#326: Jeepers Creepers
Release Date: August 31st, 2001
Format: Streaming (Amazon Prime)
Written by: Victor Salva
Directed by: Victor Salva
2.5 Stars
I was sort of excited to revisit Jeepers Creepers tonight, which I hadn’t seen since it was in theaters back in 2001. My recollection was that the movie had a killer opening act, then halfway through it transitions to a fun monster movie, before it finally runs out of steam in the last 30 minutes and coasts to a stop.
Essentially I liked it, but also thought I’d probably never watch it again. Then tonight I did (thanks Bry and Benny for hosting).
Was it the same movie that I remembered 25 years ago?
Yeah, more or less.
Controversial writer/director Victor Salva (you can Google him if you’d like) starts off with a pretty commendable Duel-meets-Texas Chainsaw Massacre (#73) opening act, with our protagonist siblings Trish (Gina Philips) and Darry (Justin Long) driving through the rural American South on their way home from college, when out of nowhere they are inexplicably chased off the road by a monstrous truck. Later, they see the truck parked by a derelict church and its driver dumping what looks like human bodies down a large pipe in the ground. With familiar misplaced horror logic, the two dummies decide to turn the car around and see just what is in that pipe.
Salva does well enough with this stuff that you don’t mind that you’ve seen a lot of it before in other movies.
Later, when he reveals that this is actually a monster movie, I was still onboard. The monster looks pretty good. Does it make sense that a supernatural being that can fly needs to drive around in a truck and pretend to be human? No, not really.
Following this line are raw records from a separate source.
-- ==== Sys2Proof/Laws/Tab.lean ====
section
/-! SUPPORT. Laws of the sparse tables and of the memories held in them: what a read finds after a write, and
that writing keeps the canonical form. -/

namespace Sys2Proof.Laws

open Sys2Proof Sys2Proof.Machine

variable {α : Type}

/-- A read after an insertion at the same key. -/
@[simp] theorem tget_tins_same (d : α) (t : Tab α) (k : Nat) (a : α) : tget d (tins t k a) k = a := by
  induction t with
  | nil => simp [tins, tget]
  | cons p r ih =>
    obtain ⟨k', b⟩ := p
    simp only [tins]
    split
    · simp [tget]
    · split
      · simp [tget]
      · rename_i h1 h2
        have : k' ≠ k := fun h => h2 h.symm
        simp [tget, this, ih]

/-- A read of another key after an insertion. -/
theorem tget_tins_ne (d : α) (t : Tab α) {k k' : Nat} (a : α) (h : k' ≠ k) : tget d (tins t k a) k' = tget d t k' := by
  induction t with
  | nil => simp [tins, tget, h.symm]
  | cons p r ih =>
    obtain ⟨j, b⟩ := p
    simp only [tins]
    split
    · simp [tget, h.symm]
    · split
      · rename_i h2
        subst h2
        simp [tget, h.symm]
      · simp [tget, ih]

/-- A read after a removal of the same key. -/
@[simp] theorem tget_tdel_same (d : α) (t : Tab α) (k : Nat) : tget d (tdel t k) k = d := by
  induction t with
  | nil => rfl
  | cons p r ih =>
    obtain ⟨j, b⟩ := p
    by_cases h : j = k <;> simp [tdel, tget, h, ih]

/-- A read of another key after a removal. -/
theorem tget_tdel_ne (d : α) (t : Tab α) {k k' : Nat} (h : k' ≠ k) : tget d (tdel t k) k' = tget d t k' := by
  induction t with
  | nil => rfl
  | cons p r ih =>
    obtain ⟨j, b⟩ := p
    by_cases hj : j = k
    · subst hj
      simp [tdel, tget, ih, h.symm]
    · simp [tdel, tget, hj, ih]

variable [DecidableEq α]

/-- A read after a write of the same key. -/
@[simp] theorem tget_tput_same (d : α) (t : Tab α) (k : Nat) (a : α) : tget d (tput d t k a) k = a := by
  unfold tput
  split
  · rename_i h
    simp [h]
  · simp

/-- A read of another key after a write. -/
theorem tget_tput_ne (d : α) (t : Tab α) {k k' : Nat} (a : α) (h : k' ≠ k) : tget d (tput d t k a) k' = tget d t k' := by
  unfold tput
  split
  · exact tget_tdel_ne d t h
  · exact tget_tins_ne d t a h

/-- A read after a write. -/
theorem tget_tput (d : α) (t : Tab α) (k k' : Nat) (a : α) :
    tget d (tput d t k a) k' = if k' = k then a else tget d t k' := by
  split
  · rename_i h
    simp [h]
  · rename_i h
    exact tget_tput_ne d t a h

/-! ## The canonical form -/

/-- Every key of a table is at least a bound. -/
def keysFrom (n : Nat) (t : Tab α) : Prop := ∀ p ∈ t, n ≤ p.1

omit [DecidableEq α] in
theorem keysFrom_mono {m n : Nat} {t : Tab α} (h : keysFrom n t) (le : m ≤ n) : keysFrom m t :=
  fun p hp => Nat.le_trans le (h p hp)

/-- The canonical form, one entry at a time. -/
theorem twf_cons (d : α) (k : Nat) (a : α) (t : Tab α) :
    twf d ((k, a) :: t) = true ↔ a ≠ d ∧ keysFrom (k + 1) t ∧ twf d t = true := by
  induction t generalizing k a with
  | nil => simp [twf, keysFrom]
  | cons p r ih =>
    obtain ⟨j, b⟩ := p
    have e : twf d ((k, a) :: (j, b) :: r) = true ↔ (a ≠ d ∧ k < j) ∧ twf d ((j, b) :: r) = true := by
      simp [twf]
    rw [e]
    constructor
    · rintro ⟨⟨ha, hk⟩, hr⟩
      refine ⟨ha, ?_, hr⟩
      intro q hq
      rcases List.mem_cons.1 hq with rfl | hq
      · exact hk
      · have := ((ih j b).1 hr).2.1 q hq
        omega
    · rintro ⟨ha, hk, hr⟩
      exact ⟨⟨ha, hk (j, b) (List.mem_cons_self ..)⟩, hr⟩

omit [DecidableEq α] in
theorem keysFrom_tins {n : Nat} {t : Tab α} {k : Nat} (a : α) (h : keysFrom n t) (hk : n ≤ k) : keysFrom n (tins t k a) := by
  induction t with
  | nil => intro p hp; simp [tins] at hp; simp [hp, hk]
  | cons q r ih =>
    obtain ⟨j, b⟩ := q
    have hj : n ≤ j := h (j, b) (List.mem_cons_self ..)
    have hr : keysFrom n r := fun p hp => h p (List.mem_cons_of_mem _ hp)
    intro p hp
    simp only [tins] at hp
    split at hp
    · simp only [List.mem_cons] at hp
      rcases hp with rfl | rfl | hp
      · exact hk
      · exact hj
      · exact hr p hp
    · split at hp
      · simp only [List.mem_cons] at hp
        rcases hp with rfl | hp
        · exact hk
        · exact hr p hp
      · simp only [List.mem_cons] at hp
        rcases hp with rfl | hp
        · exact hj
        · exact ih hr p hp

omit [DecidableEq α] in
theorem keysFrom_tdel {n : Nat} {t : Tab α} (k : Nat) (h : keysFrom n t) : keysFrom n (tdel t k) := by
  induction t with
  | nil => exact h
  | cons q r ih =>
    obtain ⟨j, b⟩ := q
    have hr : keysFrom n r := fun p hp => h p (List.mem_cons_of_mem _ hp)
    by_cases hj : j = k
    · simpa [tdel, hj] using ih hr
    · intro p hp
      simp only [tdel, hj, if_false, List.mem_cons] at hp
      rcases hp with rfl | hp
      · exact h _ (List.mem_cons_self ..)
      · exact ih hr p hp

/-- Insertion keeps the canonical form. -/
theorem twf_tins (d : α) (t : Tab α) (k : Nat) (a : α) (ha : a ≠ d) (h : twf d t = true) : twf d (tins t k a) = true := by
  induction t with
  | nil => simp [tins, twf, ha]
  | cons q r ih =>
    obtain ⟨j, b⟩ := q
    obtain ⟨hb, hk, hr⟩ := (twf_cons d j b r).1 h
    simp only [tins]
    split
    · rename_i lt
      refine (twf_cons ..).2 ⟨ha, ?_, h⟩
      intro p hp
      rcases List.mem_cons.1 hp with rfl | hp
      · exact lt
      · have := hk p hp; omega
    · split
      · rename_i e
        subst e
        exact (twf_cons ..).2 ⟨ha, hk, hr⟩
      · refine (twf_cons ..).2 ⟨hb, keysFrom_tins a hk (by omega), ih hr⟩

/-- Removal keeps the canonical form. -/
theorem twf_tdel (d : α) (t : Tab α) (k : Nat) (h : twf d t = true) : twf d (tdel t k) = true := by
  induction t with
  | nil => exact h
  | cons q r ih =>
    obtain ⟨j, b⟩ := q
    obtain ⟨hb, hk, hr⟩ := (twf_cons d j b r).1 h
    by_cases e : j = k
    · simpa [tdel, e] using ih hr
    · simpa [tdel, e] using (twf_cons ..).2 ⟨hb, keysFrom_tdel k hk, ih hr⟩

/-- A write keeps the canonical form. -/
theorem twf_tput (d : α) (t : Tab α) (k : Nat) (a : α) (h : twf d t = true) : twf d (tput d t k a) = true := by
  unfold tput
  split
  · exact twf_tdel d t k h
  · rename_i ha
    exact twf_tins d t k a ha h

omit [DecidableEq α] in
theorem keysFrom_filter {n : Nat} {t : Tab α} (f : Nat × α → Bool) (h : keysFrom n t) : keysFrom n (t.filter f) :=
  fun p hp => h p (List.mem_filter.1 hp).1

/-- Keeping some entries keeps the canonical form. -/
theorem twf_filter (d : α) (t : Tab α) (f : Nat × α → Bool) (h : twf d t = true) : twf d (t.filter f) = true := by
  induction t with
  | nil => exact h
  | cons q r ih =>
    obtain ⟨j, b⟩ := q
    obtain ⟨hb, hk, hr⟩ := (twf_cons d j b r).1 h
    rw [List.filter_cons]
    split
    · exact (twf_cons ..).2 ⟨hb, keysFrom_filter f hk, ih hr⟩
    · exact ih hr

/-! ## Memory -/

/-- A byte read after a byte written. -/
theorem byteAt_setByte (m : Mem) (a a' : Nat) (b : Byte) :
    byteAt (setByte m a b) a' = if a' = a then b else byteAt m a' := tget_tput 0 m a a' b

/-- `setByte` keeps the canonical form of a memory. -/
theorem setByte_wf (m : Mem) (a : Nat) (b : Byte) (h : Memory.wf m) : Memory.wf (setByte m a b) := twf_tput 0 m a b h

/-- `setBytes` keeps the canonical form of a memory. -/
theorem setBytes_wf (b : List Byte) : ∀ (m : Mem) (a : Nat), Memory.wf m → Memory.wf (setBytes m a b) := by
  induction b with
  | nil => intro m a h; exact h
  | cons x r ih => intro m a h; exact ih _ _ (setByte_wf m a x h)

/-- `setNum` keeps the canonical form of a memory. -/
theorem setNum_wf (m : Mem) (a n v : Nat) (h : Memory.wf m) : Memory.wf (setNum m a n v) := setBytes_wf _ m a h

/-- Clearing a range keeps the canonical form of a memory. -/
theorem tclear_wf (m : Mem) (lo n : Nat) (h : Memory.wf m) : Memory.wf (tclear m lo n) := twf_filter 0 m _ h

/-- Bytes outside a run written are unchanged. -/
theorem byteAt_setBytes_outside (b : List Byte) :
    ∀ (m : Mem) (a a' : Nat), a' < a ∨ a + b.length ≤ a' → byteAt (setBytes m a b) a' = byteAt m a' := by
  induction b with
  | nil => intro m a a' _; rfl
  | cons x r ih =>
    intro m a a' h
    have h1 : a' < a + 1 ∨ a + 1 + r.length ≤ a' := by simp only [List.length_cons] at h; omega
    have h2 : a' ≠ a := by simp only [List.length_cons] at h; omega
    rw [setBytes, ih _ _ _ h1, byteAt_setByte, if_neg h2]

/-- A byte inside a run written is the run's. -/
theorem byteAt_setBytes_inside (b : List Byte) :
    ∀ (m : Mem) (a i : Nat) (h : i < b.length), byteAt (setBytes m a b) (a + i) = b[i] := by
  induction b with
  | nil => intro m a i h; simp at h
  | cons x r ih =>
    intro m a i h
    cases i with
    | zero =>
      rw [setBytes, byteAt_setBytes_outside r _ _ _ (by omega), byteAt_setByte]
      simp
    | succ i =>
      have := ih (setByte m a x) (a + 1) i (by simpa using h)
      rw [setBytes, show a + (i + 1) = a + 1 + i by omega, this]
      simp

/-- A run read where it was written. -/
theorem bytesAt_setBytes_same (m : Mem) (a : Nat) (b : List Byte) : bytesAt (setBytes m a b) a b.length = b := by
  apply List.ext_getElem
  · simp [bytesAt]
  · intro i h1 h2
    simp [bytesAt, byteAt_setBytes_inside b m a i h2]

/-- The number of a number's bytes. -/
theorem leNat_leBytes (n : Nat) : ∀ v, leNat (leBytes n v) = v % 256 ^ n := by
  induction n with
  | zero => intro v; simp [leBytes, leNat, Nat.mod_one]
  | succ n ih =>
    intro v
    have e : 256 ^ (n + 1) = 256 * 256 ^ n := by rw [Nat.pow_succ, Nat.mul_comm]
    rw [leBytes, leNat, ih, e, Nat.mod_mul, BitVec.toNat_ofNat]

end Sys2Proof.Laws
end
When Salva gets to the third act, that set piece in the police department, his story is on its last legs. Apparently he hit a financial snag mid-production and had to rewrite the film’s ending on the fly. You can tell. We’re bogged down with a murky explanation of the monster’s origins, and the sets get sparser and cheaper looking by the minute.
It doesn’t spoil the movie, but you can see Salva losing the film’s spirit.
But that’s okay. The film has made its mark. Ask just about anybody who saw Jeepers Creepers back in 2001 and they’ll mention the film’s great first half hour. They’re not wrong.